The Armenian Defense Ministry said the automatic gunfire damaged one of the houses in Nerkin Hand, a village in Armenia’s southeastern Syunik province located on the Azerbaijani border. It released photographs of bullet holes on the house roof.
“Nobody was injured,” read a short statement released by the ministry.
Local residents said they heard gunshots fired from nearby Azerbaijani army positions early in the morning. They said gunfire also erupted there on Thursday morning.
“We can’t leave homes and take cover, especially my family that has no basement or some other safe place,” one of them, Lusine Babayan, told RFE/RL’s Armenian Service.
The Armenian military had not reported ceasefire violations in or around Nerkin Hand since February 2024. In the last three months, such violations have been a regular occurrence outside two other Syunik villages located some 200 kilometers north of Nerkin Hand.
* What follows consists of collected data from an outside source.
-- ==== Sys2Proof/Machine/Float.lean ====
section
/-!
DEFINITION. Number formats and rounding (R222 to R226, R235, R238, R240, R242): exact values as dyadic rationals, one rounding for every result, and the
arithmetic of the floating-point formats.
-/

namespace Sys2Proof

/-- A rounding: modes 0 to 3, or stochastic with its leaven value (R238, R242). -/
inductive RM where
  | rne | rz | rdn | rup
  | rsto (x : Nat)
deriving DecidableEq, Repr

/-- The rounding of a mode. -/
def Rnd.rm : Rnd → RM
  | .rne => .rne | .rz => .rz | .rdn => .rdn | .rup => .rup

/-- How a format uses its top encodings (R222): as IEEE formats do, one NaN only (e4m3), none, or the unsigned scale (R225). -/
inductive FKind where
  | ieee | nanOnly | none | scale
deriving DecidableEq, Repr

/-- A binary format (R222, R225): exponent bits, fraction bits, bias. -/
structure FFmt where
  eb   : Nat
  fb   : Nat
  bias : Nat
  kind : FKind
deriving DecidableEq, Repr

/-- The formats of R222 and R225. -/
def FFmt.f64 : FFmt := ⟨11, 52, 1023, .ieee⟩
/-- binary32. -/
def FFmt.f32 : FFmt := ⟨8, 23, 127, .ieee⟩
/-- binary16. -/
def FFmt.f16 : FFmt := ⟨5, 10, 15, .ieee⟩
/-- bf16. -/
def FFmt.bf16 : FFmt := ⟨8, 7, 127, .ieee⟩
/-- e4m3. -/
def FFmt.e4m3 : FFmt := ⟨4, 3, 7, .nanOnly⟩
/-- e5m2. -/
def FFmt.e5m2 : FFmt := ⟨5, 2, 15, .ieee⟩
/-- e3m2. -/
def FFmt.e3m2 : FFmt := ⟨3, 2, 3, .none⟩
/-- e2m3. -/
def FFmt.e2m3 : FFmt := ⟨2, 3, 1, .none⟩
/-- e2m1. -/
def FFmt.e2m1 : FFmt := ⟨2, 1, 1, .none⟩
/-- sc20. -/
def FFmt.sc20 : FFmt := ⟨8, 12, 127, .scale⟩

/-- The format of a floating-point type. -/
def FTy.fmt : FTy → FFmt
  | .f16 => .f16 | .bf16 => .bf16 | .f32 => .f32 | .f64 => .f64

/-- The format of a type that has one. -/
def Ty.ffmt : Ty → Option FFmt
  | .f16 => some .f16 | .bf16 => some .bf16 | .f32 => some .f32 | .f64 => some .f64 | .e4m3 => some .e4m3 | .e5m2 => some .e5m2
  | .e3m2 => some .e3m2 | .e2m3 => some .e2m3 | .e2m1 => some .e2m1 | .sc20 => some .sc20
  | .i8 | .i16 | .i32 | .i64 | .n8 | .n16 | .n32 | .n64 | .i4 | .n4 | .b128 | .b32 | .b64 => Option.none

/-- The exponent of the unit of the smallest subnormal. -/
def FFmt.umin (f : FFmt) : Int := 1 - (f.bias : Int) - f.fb

/-- The largest finite magnitude as a code without its sign (R222, R225). -/
def FFmt.maxCode (f : FFmt) : Nat :=
  match f.kind with
  | .ieee => (2 ^ f.eb - 1) * 2 ^ f.fb - 1
  | .scale => (2 ^ f.eb - 1) * 2 ^ f.fb - 1
  | .nanOnly => 2 ^ (f.eb + f.fb) - 2
  | .none => 2 ^ (f.eb + f.fb) - 1

/-- The code of infinity without its sign. -/
def FFmt.infCode (f : FFmt) : Nat := (2 ^ f.eb - 1) * 2 ^ f.fb

/-- The place of the sign. -/
def FFmt.signBit (f : FFmt) : Nat := 2 ^ (f.eb + f.fb)

/-- A code with its sign. -/
def FFmt.withSign (f : FFmt) (neg : Bool) (code : Nat) : Nat := if neg then f.signBit + code else code

/-- The default NaN (R240). -/
def FFmt.qnan (f : FFmt) : Nat := f.infCode + 2 ^ (f.fb - 1)

/-- A value of a format: a NaN with its fraction, an infinity, or (-1)^neg × m × 2^e. -/
inductive FV where
  | nan (neg quiet : Bool) (frac : Nat)
  | inf (neg : Bool)
  | fin (neg : Bool) (m : Nat) (e : Int)
deriving DecidableEq, Repr

/-- The value of a code (R222, R223, R225). A scale word with a bit above its 20 set reads as a NaN scale (R225). -/
def FFmt.dec (f : FFmt) (x : Nat) : FV :=
  let neg := f.kind != .scale && bit x (f.eb + f.fb)
  let e := bits x f.fb f.eb
  let m := bits x 0 f.fb
  let top := decide (e = 2 ^ f.eb - 1)
  match f.kind with
  | .scale => if top || decide (2 ^ 20 ≤ x) then .nan false true 0
      else if e = 0 then .fin false m f.umin else .fin false (2 ^ f.fb + m) (f.umin + e - 1)
  | .nanOnly => if top && decide (m = 2 ^ f.fb - 1) then .nan neg true m
      else if e = 0 then .fin neg m f.umin else .fin neg (2 ^ f.fb + m) (f.umin + e - 1)
  | .none => if e = 0 then .fin neg m f.umin else .fin neg (2 ^ f.fb + m) (f.umin + e - 1)
  | .ieee => if top then (if m = 0 then .inf neg else .nan neg (f == .e5m2 || bit m (f.fb - 1)) m)
      else if e = 0 then .fin neg m f.umin else .fin neg (2 ^ f.fb + m) (f.umin + e - 1)

/-- Whether a value is a NaN. -/
def FV.isNan : FV → Bool
  | .nan _ _ _ => true
  | _ => false
/-- Whether a value is a signalling NaN. -/
def FV.isSnan : FV → Bool
  | .nan _ q _ => !q
  | _ => false
/-- Whether a value is zero. -/
def FV.isZero : FV → Bool
  | .fin _ m _ => decide (m = 0)
  | _ => false
/-- The sign of a value. -/
def FV.neg : FV → Bool
  | .nan n _ _ => n | .inf n => n | .fin n _ _ => n

/-! Exact values -/

/-- An exact dyadic value m × 2^e. -/
structure Dy where
  m : Int
  e : Int
deriving DecidableEq, Repr

/-- Zero. -/
def Dy.zero : Dy := ⟨0, 0⟩

/-- The exact value of a finite operand. -/
def FV.dy : FV → Dy
  | .fin n m e => ⟨if n then -(m : Int) else m, e⟩
  | _ => Dy.zero

/-- A sum. -/
def Dy.add (a b : Dy) : Dy :=
  if a.e ≤ b.e then ⟨a.m + b.m * ((2 ^ (b.e - a.e).toNat : Nat) : Int), a.e⟩
  else ⟨a.m * ((2 ^ (a.e - b.e).toNat : Nat) : Int) + b.m, b.e⟩
/-- A product. -/
def Dy.mul (a b : Dy) : Dy := ⟨a.m * b.m, a.e + b.e⟩
/-- The opposite. -/
def Dy.neg (a : Dy) : Dy := ⟨-a.m, a.e⟩
/-- Order. -/
def Dy.lt (a b : Dy) : Bool := decide ((a.add b.neg).m < 0)
/-- Equality of values. -/
def Dy.beq (a b : Dy) : Bool := decide ((a.add b.neg).m = 0)
/-- The numerator and the denominator of the magnitude. -/
def Dy.frac (a : Dy) : Nat × Nat :=
  if 0 ≤ a.e then (a.m.natAbs * 2 ^ a.e.toNat, 1) else (a.m.natAbs, 2 ^ (-a.e).toNat)

/-! Rounding (R235, R238) -/

/-- The largest k with 2^k ≤ p / q, for positive p and q. -/
def floorLog2 (p q : Nat) : Int :=
  let k : Int := (Nat.log2 p : Int) - (Nat.log2 q : Int)
  if (if 0 ≤ k then decide (p < q * 2 ^ k.toNat) else decide (p * 2 ^ (-k).toNat < q)) then k - 1 else k

/-- Whether a magnitude n + r / d rounds away from zero, d positive, r < d (R238, R242). -/
def RM.up (md : RM) (neg : Bool) (n r d : Nat) : Bool :=
  match md with
  | .rne => decide (d < 2 * r) || (decide (d = 2 * r) && decide (n % 2 = 1))
  | .rz => false
  | .rdn => neg && decide (r ≠ 0)
  | .rup => !neg && decide (r ≠ 0)
  | .rsto x => decide (r ≠ 0) && (if neg then !decide (x * d < (d - r) * 2 ^ 32) else decide (x * d < r * 2 ^ 32))
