/-- Whether the device is Confidential (R68). -/
def State.confidential (s : State) : Bool := bits s.regs.secStat.toNat 0 2 == 3

/-- Whether a fabric window lies in one region of one package, is no management window, and is backed (R16, R17, R56). -/
def State.windowOk (s : State) (base size : Nat) : Bool :=
  let last := base + size - 1
  decide (base + size ≤ 2 ^ 52) && pkgOf base == pkgOf last && regionOf (offOf base) == regionOf (offOf last) && regionOf (offOf base) != .mgmt && s.backed base && s.backed last

/-- The CTX_STAT bit of the first condition of R56 that refuses a range. -/
def State.rangeRefusal (s : State) (c i : Nat) (r : Range) : Option Nat :=
  let x := s.ctx c
  if x.started ≠ 0 then some 3
  else if r.bytes = 0 || decide (2 ^ 56 < r.vbase + r.bytes) then some 4
  else if x.ranges.zipIdx.any fun q => q.2 != i && q.1.valid && decide (q.1.vbase < r.vbase + r.bytes) && decide (r.vbase < q.1.vbase + q.1.bytes) then some 0
  else if !s.windowOk r.fbase r.bytes then some 1
  else if (r.slot ≠ 0 && (!s.keyLoaded r.slot || hostHomed r.fbase)) || (r.slot = 0 && !hostHomed r.fbase && s.confidential) then some 2
  else none

/-- RNG_SIZE without its reserved bits (R55). -/
def rangeSize (v : Word) (valid : Bool) : Word := (v &&& 0x00FFFFFFFFFF001F) ||| (if valid then 0x20 else 0)

/-- A range register changed. -/
def State.setRange (s : State) (c i : Nat) (f : Range → Range) : State := s.modCtx c fun x => { x with ranges := x.ranges.modify i f }

/-- A commit of a range (R56). -/
def State.commitRange (s : State) (c i : Nat) (v : Word) : State :=
  let r := { (s.ctx c).ranges.getD i Range.clear with size := rangeSize v true }
  match s.rangeRefusal c i r with
  | some b => s.ctxErr c b
  | none => s.setRange c i fun _ => r

/-- A range invalidated (R56). -/
def State.dropRange (s : State) (c i : Nat) (v : Word) : State := idleOnly c s (s.setRange c i fun r => { r with size := rangeSize v false })

/-- RANGE_COMMIT (R56): RNG_SIZE written with VALID. -/
def execRangeCommit (p : Port) (c : Fin 256) (i : Fin 16) (v : Word) (s : State) : Out := ctxWrite p c.val s fun s => s.commitRange c.val i.val v

/-- RANGE_INVALIDATE (R56): RNG_SIZE written without VALID. -/
def execRangeInvalidate (p : Port) (c : Fin 256) (i : Fin 16) (v : Word) (s : State) : Out := ctxWrite p c.val s fun s => s.dropRange c.val i.val v

/-! Key slots (R57, R58, R77) -/

/-- SLOT of KEY_CTL written (R57). -/
def State.setSlot (s : State) (slot : Nat) : State :=
  { s with regs := { s.regs with keyCtl := BitVec.ofNat 64 (setBits s.regs.keyCtl.toNat 0 13 slot) } }

/-- ERR of KEY_CTL set (R58). -/
def State.keyErr (s : State) : State := { s with regs := { s.regs with keyCtl := s.regs.keyCtl ||| 0x200000 } }

/-- IN_USE: a valid range of some context names the slot (R57). -/
def State.keyInUse (s : State) (slot : Nat) : Bool := s.ctxs.any fun p => p.2.ranges.any fun r => r.valid && r.slot == slot

/-- LOAD (R58): the staging area is emptied for a slot, and which port wrote it is kept. -/
def execKeyLoad (p : Port) (slot : BitVec 13) (s : State) : Out :=
  guarded p s id fun s =>
    let s1 := s.setSlot slot.toNat
    { s1 with regs := { s1.regs with keyMask := 0, keyFor := some (slot, p.val), keyData := List.replicate 8 0 } }

/-- A write of KEY_DATA (R57). -/
def execKeyDataWrite (p : Port) (i : Fin 8) (v : Word) (s : State) : Out :=
  guarded p s id fun s =>
    { s with regs := { s.regs with keyData := s.regs.keyData.set i.val v, keyMask := s.regs.keyMask ||| BitVec.ofNat 8 (2 ^ i.val) } }

/-- Words as one number, the first lowest. -/
def ofWords : List Word → Nat
  | [] => 0
  | w :: r => w.toNat + 2 ^ 64 * ofWords r

/-- The IV of KEY_AUX2 and KEY_AUX3 (R77). -/
def Regs.keyIv (r : Regs) : BitVec 96 := BitVec.ofNat 96 ((r.keyAux.getD 2 0).toNat + bits (r.keyAux.getD 3 0).toNat 0 32 * 2 ^ 64)

/-- The staged key pair: as it stands, or unwrapped in Confidential; none when unwrapping fails (R57, R77). -/
def State.stagedKey (s : State) : Option (BitVec 512) :=
  let d := BitVec.ofNat 512 (ofWords s.regs.keyData)
  if s.confidential then
    match if bit s.regs.secStat.toNat 2 then s.kemKey else none with
    | none => none
    | some k =>
      if s.kemIvs.contains (k, s.regs.keyIv) then none
      else Config.gcmOpen k s.regs.keyIv d (BitVec.ofNat 128 ((s.regs.keyAux.getD 0 0).toNat + 2 ^ 64 * (s.regs.keyAux.getD 1 0).toNat))
  else some d

/-- COMMIT (R58, R77): the staged key moves into the slot, or ERR is set. A COMMIT that succeeds uses up its LOAD: the staging area is empty after it; the IV of one that fails counts as not used (log entry 82: DESIGN CHOICE). -/
def execKeyCommit (p : Port) (slot : BitVec 13) (s : State) : Out :=
  guarded p s id fun s =>
    let s1 := s.setSlot slot.toNat
    if s1.regs.keyFor = some (slot, p.val) ∧ s1.regs.keyMask = 0xFF ∧ slot ≠ 0 ∧ !s1.keyInUse slot.toNat then
      match s1.stagedKey with
      | some k => { s1 with
          keys := alSet s1.keys slot.toNat k
          kemIvs := if s1.confidential then s1.kemIvs ++ s1.kemKey.toList.map fun k => (k, s1.regs.keyIv) else s1.kemIvs
          regs := { s1.regs with keyMask := 0, keyFor := none, keyData := List.replicate 8 0 } }
      | none => s1.keyErr
    else s1.keyErr

/-- CLEAR (R58): a slot that is not in use is erased, or ERR is set. -/
def execKeyClear (p : Port) (slot : BitVec 13) (s : State) : Out :=
  guarded p s id fun s =>
    let s1 := s.setSlot slot.toNat
    if slot ≠ 0 ∧ !s1.keyInUse slot.toNat then { s1 with keys := alDel s1.keys slot.toNat } else s1.keyErr
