-- ==== Sys2Proof/Machine/Lanes.lean ====
section
/-!
DEFINITION. Steps that concern lanes and groups as such: trapped lanes gathered into handler groups (R143), the fairness slice (R136), and the end of a compaction window (R132).
-/

namespace Sys2Proof.Machine

/-! Gatherings (R143) -/

/-- Lanes of one origin group that trapped in one cycle and wait to be gathered. -/
structure Chunk where
  trapAt : Nat
  launch : Nat
  tray   : Nat
  group  : Nat
  core   : Nat
  hvec   : Word
  lanes  : List Nat
deriving DecidableEq, Repr

/-- Whether a trapped lane may enter a gathering: it has not, it is not on its way back, and its cause is not replay divergence (R210). -/
def Lane.gatherable (l : Lane) : Bool :=
  l.st == .trapped && !l.gathered && l.back.isNone && l.hvec != 0 && (l.tag.map fun t => bits t.w0.toNat 53 8) != some 0x38

/-- The chunks of a resident group, by cycle and vector. -/
def Warp.chunks (t : Tray) (w : Warp) : List Chunk :=
  let ks := (List.range w.lanes.length).filter fun k => (w.lane k).gatherable
  let keys := union [] (ks.map fun k => ((w.lane k).trapAt, (w.lane k).hvec))
  if w.evicted then [] else keys.map fun q => ⟨q.1, t.launch, t.idx, w.agent.groupNo, t.core, q.2, ks.filter fun k => (w.lane k).trapAt == q.1 && (w.lane k).hvec == q.2⟩

/-- The order of R143: ascending cycle of trapping, then deckle index, then group number. -/
def Chunk.before (a b : Chunk) : Bool :=
  decide (a.trapAt < b.trapAt) || (a.trapAt == b.trapAt && (decide (a.tray < b.tray) || (a.tray == b.tray && decide (a.group ≤ b.group))))

/-- Every chunk of the running launches, in order. -/
def State.chunksAll (s : State) : List Chunk :=
  let ts := s.trays.filter fun t => ((s.launch? t.launch).map fun l => l.phase == .running && l.ending.isNone).getD false
  ((ts.map fun t => (t.warps.map fun w => w.chunks t).flatten).flatten).insertionSort fun a b => a.before b

/-- The open gathering that a chunk joins. -/
def State.openGather (s : State) (c : Chunk) : Option Gathering :=
  s.gathers.find? fun g => g.launch == c.launch && g.core == c.core && g.hvec == c.hvec && !g.closed

/-- A gathering opened with the next number of its launch, mod 2^24. -/
def State.newGather (s : State) (c : Chunk) : Gathering × State :=
  let n := ((s.launch? c.launch).map Launch.gathers).getD 0
  let g : Gathering := ⟨c.launch, n % 2 ^ 24, c.core, c.hvec, [], s.cycle, false⟩
  (g, { s with gathers := s.gathers ++ [g] }.modLaunch c.launch fun l => { l with gathers := n + 1 })

/-- Lanes enter a gathering; it closes with 32 lanes when full tells so. -/
def State.enterGather (s : State) (g : Gathering) (c : Chunk) (ks : List Nat) (full : Bool) : State :=
  let lanes := g.lanes ++ ks.map fun k => (⟨c.tray, c.group, k⟩ : Origin)
  let put := fun (x : Gathering) => if x.launch == g.launch && x.n == g.n then { x with lanes := lanes, closed := x.closed || (full && lanes.length == 32) } else x
  let s1 := { s with gathers := s.gathers.map put }
  s1.modWarp (.group c.launch c.tray c.group) fun w => w.mapLanes ks fun _ l => { l with gathered := true }

/-- A of a GATHER record (R205). -/
def gatherWord (g : Gathering) : Nat := g.n % 2 ^ 24 + g.lanes.length % 32 * 2 ^ 24

/-- A chunk gathered, in normal and record mode: as many lanes as the open gathering takes, and the rest in a fresh one; the lanes of one group that enter together share a GATHER record. -/
def State.gatherChunk (s : State) (c : Chunk) : Nat → List Nat → State
  | 0, _ => s
  | _, [] => s
  | n + 1, ks =>
    let o := match s.openGather c with
      | some g => (g, s)
      | none => s.newGather c
    let now := ks.take (32 - o.1.lanes.length)
    let who := s.who (.group c.launch c.tray c.group)
    match s.gate who 0x16 0 with
    | .wait => s.stalled who 0x16 0
    | .record => ((o.2.logPut who 0x16 0 (gatherWord o.1) (maskOf now).toNat).enterGather o.1 c now true).gatherChunk c n (ks.drop now.length)
    | _ => (o.2.enterGather o.1 c now true).gatherChunk c n (ks.drop now.length)

/-- Whether a later record of the ring still gathers lanes under a number (R143). -/
def State.moreGather (s : State) (c ltag n : Nat) : Bool :=
  let x := s.ctx c
  (List.range x.logUsed).any fun j =>
    let a := x.logAddr ((x.cons + j) % 2 ^ 28)
    let w0 := memRead s.mem a 8
    bits w0 56 8 == 0x16 && bits w0 36 16 == ltag && bits (memRead s.mem (a + 16) 8) 0 24 == n

/-- A GATHER record at CONS carried out in replay (R143, R210): the lanes it names enter at the logged handler lanes, once they are trapped; one that can trap no more diverges. -/
def State.replayGather (s : State) (l : Launch) (t : Tray) (w : Warp) : State :=
  let who := s.who w.agent
  match s.gate who 0x16 0 with
  | .replay ra rb =>
    let ks := (List.range 32).filter fun k => bit rb k
    if ks.any fun k => (w.lane k).st == .exited || (w.lane k).st == .vacant then s.divergeFront w 0x16
    else if !(ks.all fun k => (w.lane k).gatherable) || w.evicted then s
    else
      let c : Chunk := ⟨0, t.launch, t.idx, w.agent.groupNo, t.core, (w.lane (ks.headD 0)).hvec, ks⟩
      let n := bits ra 0 24
      let found := s.gathers.find? fun g => g.launch == l.id && g.n == n && !g.closed
      let o := match found with
        | some g => (g, s)
        | none => s.newGather c
      if o.1.n != n || gatherWord o.1 != ra || 2 ^ 32 ≤ rb then s.divergeFront w 0x16
      else
        let s1 := (o.2.logTake l.ctx).enterGather o.1 c ks false
        if s1.moreGather l.ctx l.ltag n then s1
        else { s1 with gathers := s1.gathers.map fun (x : Gathering) => if x.launch == l.id && x.n == n then { x with closed := true } else x }
  | _ => s

/-- Trapped lanes enter gatherings (R143). -/
def State.pollGathers (s : State) : State :=
  let normal := s.chunksAll.foldl (fun (s : State) c =>
    if ((s.launch? c.launch).map fun l => l.f.mode == 2).getD true then s else s.gatherChunk c 33 c.lanes) s
  let rs := normal.launches.filter fun l => l.f.mode == 2 && l.phase == .running && l.ending.isNone
  rs.foldl (fun (s : State) l => (s.trays.filter fun t => t.launch == l.id).foldl (fun (s : State) t =>
    t.warps.foldl (fun (s : State) w => if w.held? then s.replayGather l t w else s) s) s) normal

/-- GATHERING_CLOSE_TIMEOUT (R143): 256 cycles after its first lane entered; in replay only the log closes a gathering. -/
def execGatheringCloseTimeout (launch n : Nat) (s : State) : Out :=
  let replay := ((s.launch? launch).map fun l => l.f.mode == 2).getD true
  let close := fun (x : Gathering) => if x.launch == launch && x.n == n && !replay && decide (x.opened + 256 ≤ s.cycle) then { x with closed := true } else x
  .next { s with gathers := s.gathers.map close }

/-- Whether a handler slot of a core is free (R143). -/
def State.slotFree (s : State) (core h : Nat) : Bool := s.handlers.all fun x => x.core != core || x.slot != h

/-- The handler slot that the logged events of a gathering name (R203): that of the first record of the ring whose agent is its handler group. -/
def State.loggedSlot (s : State) (c ltag n : Nat) : Option Nat :=
  let x := s.ctx c
  ((List.range x.logUsed).findSome? fun j =>
    let w0 := memRead s.mem (x.logAddr ((x.cons + j) % 2 ^ 28)) 8
    if bits w0 52 4 == 1 && bits w0 36 16 == ltag && bits w0 12 24 == n % 2 ^ 24 then some (bits w0 5 7) else none)

/-- The handler slot in which a gathering starts (R143): the lowest free one of its core. In replay the one that its logged events name, once that is free, since they are compared with it (R203, R209), or the
highest free one when it logged none (log entry 38: DEDUCED). -/
def State.startSlot (s : State) (l : Launch) (g : Gathering) : Option Nat :=
  if l.f.mode = 2 then
    match s.loggedSlot l.ctx l.ltag g.n with
    | some h => if s.slotFree g.core h then some h else none
    | none => [3, 2, 1, 0].find? (s.slotFree g.core)
  else [0, 1, 2, 3].find? (s.slotFree g.core)

/-- A handler lane for an origin lane (R143, R294): at HVEC, registers zero, with the origin's identity and tag; Vacant if the origin lane is trapped no more. -/
def State.handlerLane (s : State) (g : Gathering) (o : Origin) : Lane :=
  match s.warp? (.group g.launch o.tray o.group) with
  | some w =>
    let l := w.lane o.vlane
    if l.st == .trapped then { Lane.fresh 64 (g.hvec.setWidth 56) l.ident with origin := some o, tag := l.tag } else { Lane.vacant with v := List.replicate 64 0 }
  | none => { Lane.vacant with v := List.replicate 64 0 }

/-- Whether every origin lane's trap release has been performed (R145). -/
def State.trapsDrained (s : State) (g : Gathering) : Bool :=
  g.lanes.all fun o =>
    let a : Agent := .group g.launch o.tray o.group
    match s.warp? a with
    | some w => decide ((w.lane o.vlane).rel ≤ (s.ord a).nrel)
    | none => true

/-- What a handler group is ordered after: the trap releases of its origin lanes (R145). -/
def State.trapView (s : State) (g : Gathering) : List RelId :=
  g.lanes.foldl (fun (v : List RelId) o =>
    let a : Agent := .group g.launch o.tray o.group
    match s.warp? a with
    | some w => (match s.rel? ⟨a, (w.lane o.vlane).rel⟩ with
      | some r => union v (r.id :: r.view)
      | none => v)
    | none => v) []

/-- HANDLER_GROUP_START (R143, R145, R294): a closed gathering starts in a free handler slot of its core, once the traps' releases have been performed. -/
def execHandlerGroupStart (launch n : Nat) (s : State) : Out :=
  .next (match s.gathers.find? fun g => g.launch == launch && g.n == n, s.launch? launch with
    | some g, some l =>
      match s.startSlot l g with
      | none => s
      | some h =>
        if !g.closed || !s.trapsDrained g || l.phase != .running || l.ending.isSome then s
        else
          let a : Agent := .handler launch n
          let ls := g.lanes.map (s.handlerLane g)
          let w := Warp.fresh a 64 (ls ++ List.replicate (32 - ls.length) { Lane.vacant with v := List.replicate 64 0 }) (entryScalars l.f.param 0)
          let s1 := { s with
            gathers := s.gathers.filter fun x => !(x.launch == launch && x.n == n)
            handlers := s.handlers ++ [({ launch := launch, n := n, core := g.core, slot := h, warp := w } : Handler)] }
          s1.setOrd a { Ord.clear with view := s.trapView g }
    | _, _ => s)

/-! The fairness slice (R136) -/

/-- Whether the record at CONS is a slice of a group at an issue count that the group has passed (R209, R210). -/
def State.pastSlice (s : State) (w : Warp) : Bool :=
  match s.gate (s.who w.agent) 0x14 0 with
  | .replay ra _ => decide (ra < w.issues)
  | _ => false

/-! The fairness timer (R136) -/

/-- The framing of a front: its lowest lane's (log entry 11: DESIGN CHOICE). -/
def Warp.frontFrame (w : Warp) : Frame :=
  match w.front with
  | k :: _ => (w.lane k).frame
  | [] => .header

/-- The header address of the block that holds the issue address, or the issue address where the front stands at a header. -/
def Warp.blockAt (w : Warp) : Pc :=
  match w.frontFrame with
  | .body h _ _ => h
  | .header => w.frontPc
  | .entry => w.frontPc

/-- The reconvergence point of the block that holds the issue address, for the fairness timer (R130, R136): one that is no header has no effect. -/
def State.reconv (s : State) (w : Warp) : Option Pc :=
  match s.launchOf w.agent with
  | none => none
  | some la => ((s.headerAt la w.blockAt).bind fun h =>
      if h.reconv == 0 then none
      else
        let p := w.blockAt + BitVec.ofInt 56 (8 * signed 20 h.reconv.toNat)
        if (s.headerAt la p).isSome then some p else none)

/-- The fairness timer looks at a group about to issue (R136): reset when the front's lane set has changed or a Ready lane stands at the target point. -/
def State.fairness (s : State) (w : Warp) : Warp :=
  if !((s.launchOf w.agent).map fun l => l.f.promise).getD false then w
  else
    let f := maskOf w.front
    if w.fairF != f || w.ready.any (fun k => some (w.lane k).pc == w.fairP) then { w with fairT := 0, fairF := f, fairP := s.reconv w } else w

/-- FAIRNESS_SLICE (R136, R209): the timer has reached 4,096 and some Ready lane lies outside F; the slice is logged. In replay it is taken where the log says; a group that has
passed the logged issue count, or stands at it with another issue address, diverges (R209, R210). -/
def execFairnessSlice (a : Agent) (s : State) : Out :=
  .next (match s.warp? a, s.launchOf a with
    | some w0, some l =>
      let w := s.fairness (if w0.stalls then w0.unwait else w0)
      if s.pastSlice w0 then s.divergeFront w0 0x14
      else if !l.f.promise || w.evicted || w.halted || w.wait.isSome || w.slice.isSome || l.phase != .running then s
      else match w.issueAddr with
        | none => s
        | some pc =>
          let who := s.who a
          match s.gate who 0x14 0 with
          | .replay ra rb => if ra ≠ w.issues then s else if rb = pc.toNat then (s.logTake l.ctx).setWarp w.takeSlice else s.divergeFront w0 0x14
          | g =>
            if l.f.mode = 2 || decide (w.fairT < 4096) || !(w.ready.any fun k => !inMask w.fairF k) then s
            else match g with
              | .wait => s.stalled who 0x14 0
              | .record => (s.logPut who 0x14 0 w.issues pc.toNat).setWarp w.takeSlice
              | _ => s.setWarp w.takeSlice
    | _, _ => s)

/-! Compaction windows (R132) -/

/-- COMPACTION_WINDOW_EXPIRY (R132, R135): a window whose moment has come closes, and a closed one's groups resume. -/
def execCompactionWindowExpiry (launch tray : Nat) (h : Pc) (s : State) : Out :=
  .next (match s.launch? launch with
    | some l => if l.phase != .running || l.ending.isSome then s else ((s.headerAt l h).map fun hd => s.windowStep l tray hd h).getD s
    | none => s)

end Sys2Proof.Machine
end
Nerkin Hand is in turn located less than 40 kilometers north of Armenia’s border with Iran. There are growing fears in Armenia that that Azerbaijan may take advantage of Iran’s conflict with Israel to invade Syunik in a bid to open a land corridor to its Nakhichevan exclave.
Pashinian dismissed such warnings as “provocative” and “unfounded” on Wednesday. He argued that Baku and Yerevan essentially finalized a bilateral peace treaty earlier this year.
The Azerbaijani side makes the signing of the draft treaty conditional change of Armenia’s constitution. It also continues to demand the extraterritorial corridor through Syunik strongly opposed by Tehran.
The Azerbaijani demands are backed by Turkey and Erdogan in particular. The Turkish president was due to meet with Pashinian in Istanbul on Friday evening. He met with Azerbaijani President Ilham Aliyev in another Turkish city on Thursday.